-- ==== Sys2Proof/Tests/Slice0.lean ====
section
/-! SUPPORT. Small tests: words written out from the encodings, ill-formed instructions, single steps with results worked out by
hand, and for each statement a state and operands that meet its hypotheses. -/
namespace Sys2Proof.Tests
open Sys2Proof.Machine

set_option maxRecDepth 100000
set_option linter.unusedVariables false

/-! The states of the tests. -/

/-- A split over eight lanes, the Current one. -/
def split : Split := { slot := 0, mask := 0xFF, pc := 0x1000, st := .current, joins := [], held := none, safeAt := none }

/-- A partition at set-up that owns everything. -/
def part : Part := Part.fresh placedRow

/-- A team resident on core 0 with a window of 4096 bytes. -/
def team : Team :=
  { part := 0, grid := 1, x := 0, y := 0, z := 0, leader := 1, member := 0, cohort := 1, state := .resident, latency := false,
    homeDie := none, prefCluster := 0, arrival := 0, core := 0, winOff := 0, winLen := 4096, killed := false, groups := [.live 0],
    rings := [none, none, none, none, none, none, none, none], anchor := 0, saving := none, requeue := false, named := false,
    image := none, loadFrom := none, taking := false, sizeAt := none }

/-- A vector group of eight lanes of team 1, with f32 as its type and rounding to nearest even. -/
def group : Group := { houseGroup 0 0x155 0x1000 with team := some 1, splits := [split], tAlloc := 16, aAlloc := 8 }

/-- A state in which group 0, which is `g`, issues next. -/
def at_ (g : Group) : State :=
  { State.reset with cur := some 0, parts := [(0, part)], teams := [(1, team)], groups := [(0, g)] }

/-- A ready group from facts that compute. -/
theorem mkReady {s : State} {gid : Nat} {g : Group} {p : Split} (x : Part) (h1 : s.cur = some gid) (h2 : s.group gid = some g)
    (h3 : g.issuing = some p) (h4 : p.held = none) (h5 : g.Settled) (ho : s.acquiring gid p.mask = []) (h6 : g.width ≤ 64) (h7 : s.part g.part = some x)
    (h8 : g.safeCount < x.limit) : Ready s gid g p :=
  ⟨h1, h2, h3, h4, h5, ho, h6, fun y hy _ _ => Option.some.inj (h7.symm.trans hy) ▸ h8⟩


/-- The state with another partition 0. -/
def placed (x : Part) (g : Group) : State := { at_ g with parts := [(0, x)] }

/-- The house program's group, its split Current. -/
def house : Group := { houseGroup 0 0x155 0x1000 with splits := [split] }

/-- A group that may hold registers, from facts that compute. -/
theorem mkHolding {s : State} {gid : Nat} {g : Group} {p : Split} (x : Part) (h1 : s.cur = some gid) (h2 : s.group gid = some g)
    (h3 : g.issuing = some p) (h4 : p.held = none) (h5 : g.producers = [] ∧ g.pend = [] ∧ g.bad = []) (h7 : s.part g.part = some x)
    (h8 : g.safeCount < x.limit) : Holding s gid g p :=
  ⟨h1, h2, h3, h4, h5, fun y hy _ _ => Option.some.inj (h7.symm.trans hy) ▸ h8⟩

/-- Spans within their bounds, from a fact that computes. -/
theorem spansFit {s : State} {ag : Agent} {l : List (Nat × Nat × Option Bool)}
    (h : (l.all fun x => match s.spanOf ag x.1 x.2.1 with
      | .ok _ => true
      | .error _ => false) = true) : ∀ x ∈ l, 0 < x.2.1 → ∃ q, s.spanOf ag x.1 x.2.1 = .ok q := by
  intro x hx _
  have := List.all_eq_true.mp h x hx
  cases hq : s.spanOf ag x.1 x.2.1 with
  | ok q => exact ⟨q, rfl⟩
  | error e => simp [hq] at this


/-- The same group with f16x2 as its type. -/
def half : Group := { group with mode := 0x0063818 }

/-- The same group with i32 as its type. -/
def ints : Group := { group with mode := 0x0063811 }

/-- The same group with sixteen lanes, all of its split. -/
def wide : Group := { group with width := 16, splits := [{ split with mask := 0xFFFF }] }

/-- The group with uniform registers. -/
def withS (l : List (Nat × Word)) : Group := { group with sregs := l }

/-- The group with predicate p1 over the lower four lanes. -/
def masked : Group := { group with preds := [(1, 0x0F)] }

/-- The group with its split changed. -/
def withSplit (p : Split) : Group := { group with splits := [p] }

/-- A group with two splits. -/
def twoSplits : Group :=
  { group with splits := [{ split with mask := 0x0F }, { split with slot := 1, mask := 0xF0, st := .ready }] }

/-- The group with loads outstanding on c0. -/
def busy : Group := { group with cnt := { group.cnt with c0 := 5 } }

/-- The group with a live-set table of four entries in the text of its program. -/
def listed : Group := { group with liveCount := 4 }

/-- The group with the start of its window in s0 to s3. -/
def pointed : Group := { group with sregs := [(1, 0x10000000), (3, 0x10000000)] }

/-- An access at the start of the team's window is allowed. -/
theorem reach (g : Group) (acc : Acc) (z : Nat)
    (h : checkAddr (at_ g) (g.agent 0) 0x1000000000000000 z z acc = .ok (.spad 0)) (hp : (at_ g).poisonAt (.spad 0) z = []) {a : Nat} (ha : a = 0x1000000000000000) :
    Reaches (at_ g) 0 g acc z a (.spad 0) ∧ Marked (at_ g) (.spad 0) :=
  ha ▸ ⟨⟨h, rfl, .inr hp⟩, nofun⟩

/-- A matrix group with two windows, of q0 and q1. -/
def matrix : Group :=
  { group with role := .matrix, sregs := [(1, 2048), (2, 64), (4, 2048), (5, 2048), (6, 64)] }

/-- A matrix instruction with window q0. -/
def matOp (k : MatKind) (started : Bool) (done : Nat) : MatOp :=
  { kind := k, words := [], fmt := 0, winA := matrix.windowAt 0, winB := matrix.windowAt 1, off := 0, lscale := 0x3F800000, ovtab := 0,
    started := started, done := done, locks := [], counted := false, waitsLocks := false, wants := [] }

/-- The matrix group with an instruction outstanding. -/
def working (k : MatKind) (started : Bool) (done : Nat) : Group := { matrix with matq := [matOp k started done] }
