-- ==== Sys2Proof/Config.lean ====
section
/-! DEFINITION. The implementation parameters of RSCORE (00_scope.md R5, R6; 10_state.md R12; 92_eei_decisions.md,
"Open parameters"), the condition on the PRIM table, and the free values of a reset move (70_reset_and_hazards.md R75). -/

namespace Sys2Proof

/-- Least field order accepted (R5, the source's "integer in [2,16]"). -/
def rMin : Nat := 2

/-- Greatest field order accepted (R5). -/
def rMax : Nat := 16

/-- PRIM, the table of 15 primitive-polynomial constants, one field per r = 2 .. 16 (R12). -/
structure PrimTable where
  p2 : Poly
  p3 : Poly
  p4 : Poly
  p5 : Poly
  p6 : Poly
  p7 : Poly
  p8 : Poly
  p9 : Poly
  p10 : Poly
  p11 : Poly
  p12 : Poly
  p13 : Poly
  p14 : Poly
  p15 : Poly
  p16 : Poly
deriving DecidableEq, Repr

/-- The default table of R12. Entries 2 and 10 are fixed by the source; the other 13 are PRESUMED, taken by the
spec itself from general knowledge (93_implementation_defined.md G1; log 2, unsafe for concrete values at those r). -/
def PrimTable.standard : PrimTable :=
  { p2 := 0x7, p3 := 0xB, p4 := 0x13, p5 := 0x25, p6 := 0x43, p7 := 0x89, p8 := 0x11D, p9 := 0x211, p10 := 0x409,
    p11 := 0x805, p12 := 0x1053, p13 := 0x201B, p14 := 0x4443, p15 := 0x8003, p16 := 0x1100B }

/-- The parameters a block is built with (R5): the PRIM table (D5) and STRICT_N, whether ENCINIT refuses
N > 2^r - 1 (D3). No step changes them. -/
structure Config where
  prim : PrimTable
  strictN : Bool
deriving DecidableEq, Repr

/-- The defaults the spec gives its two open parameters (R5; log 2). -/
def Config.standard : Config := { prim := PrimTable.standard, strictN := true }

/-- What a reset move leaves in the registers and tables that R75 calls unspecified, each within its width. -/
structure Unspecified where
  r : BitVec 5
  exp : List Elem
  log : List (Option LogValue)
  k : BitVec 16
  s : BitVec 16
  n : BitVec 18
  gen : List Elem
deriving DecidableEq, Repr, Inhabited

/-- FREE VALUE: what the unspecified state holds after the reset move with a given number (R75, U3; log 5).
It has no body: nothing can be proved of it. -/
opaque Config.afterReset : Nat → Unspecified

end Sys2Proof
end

**Exercise directions**. Given the records above, restate word for word only the lines starting at the one with "that computes. -/" and ending at the one with "def half : Group".

**Written answer**.
/-- Spans within their bounds, from a fact that computes. -/
theorem spansFit {s : State} {ag : Agent} {l : List (Nat × Nat × Option Bool)}
    (h : (l.all fun x => match s.spanOf ag x.1 x.2.1 with
      | .ok _ => true
      | .error _ => false) = true) : ∀ x ∈ l, 0 < x.2.1 → ∃ q, s.spanOf ag x.1 x.2.1 = .ok q := by
  intro x hx _
  have := List.all_eq_true.mp h x hx
  cases hq : s.spanOf ag x.1 x.2.1 with
  | ok q => exact ⟨q, rfl⟩
  | error e => simp [hq] at this


/-- The same group with f16x2 as its type. -/
def half : Group := { group with mode := 0x0063818 }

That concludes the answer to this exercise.